-- ==== Sys2Proof/Syntax.lean ====
section
/-! DEFINITION. The ten commands, one constructor per row of spec/opcode_table.json (spec/30_encoding.md R70, R77). -/

namespace Sys2Proof

/-- A command. Operands other than CFG's immediate and the IVP bit are implicit (R75). -/
inductive Instr where
  /-- `CFG bits`: bits is IMM16, the key length in bits (R75). -/
  | cfg (bits : Nat)
  /-- `KEXP` -/
  | kexp
  /-- `ENCB` -/
  | encb
  /-- `DECB` -/
  | decb
  /-- `ENC.ECB`, with the operand `iv` when ivp (R74, R80). -/
  | encEcb (ivp : Bool)
  /-- `ENC.CBC` -/
  | encCbc (ivp : Bool)
  /-- `ENC.CFB` -/
  | encCfb (ivp : Bool)
  /-- `DEC.ECB` -/
  | decEcb (ivp : Bool)
  /-- `DEC.CBC` -/
  | decCbc (ivp : Bool)
  /-- `DEC.CFB` -/
  | decCfb (ivp : Bool)
  deriving DecidableEq, Repr

end Sys2Proof
end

────────

TASK INSTRUCTIONS »
Lines from the one containing "implicit (R75). -/" through the end of the entries above must be copied exactly; include both ends and no other lines.

ANSWER BOX »
/-- A command. Operands other than CFG's immediate and the IVP bit are implicit (R75). -/
inductive Instr where
  /-- `CFG bits`: bits is IMM16, the key length in bits (R75). -/
  | cfg (bits : Nat)
  /-- `KEXP` -/
  | kexp
  /-- `ENCB` -/
  | encb
  /-- `DECB` -/
  | decb
  /-- `ENC.ECB`, with the operand `iv` when ivp (R74, R80). -/
  | encEcb (ivp : Bool)
  /-- `ENC.CBC` -/
  | encCbc (ivp : Bool)
  /-- `ENC.CFB` -/
  | encCfb (ivp : Bool)
  /-- `DEC.ECB` -/
  | decEcb (ivp : Bool)
  /-- `DEC.CBC` -/
  | decCbc (ivp : Bool)
  /-- `DEC.CFB` -/
  | decCfb (ivp : Bool)
  deriving DecidableEq, Repr

end Sys2Proof
end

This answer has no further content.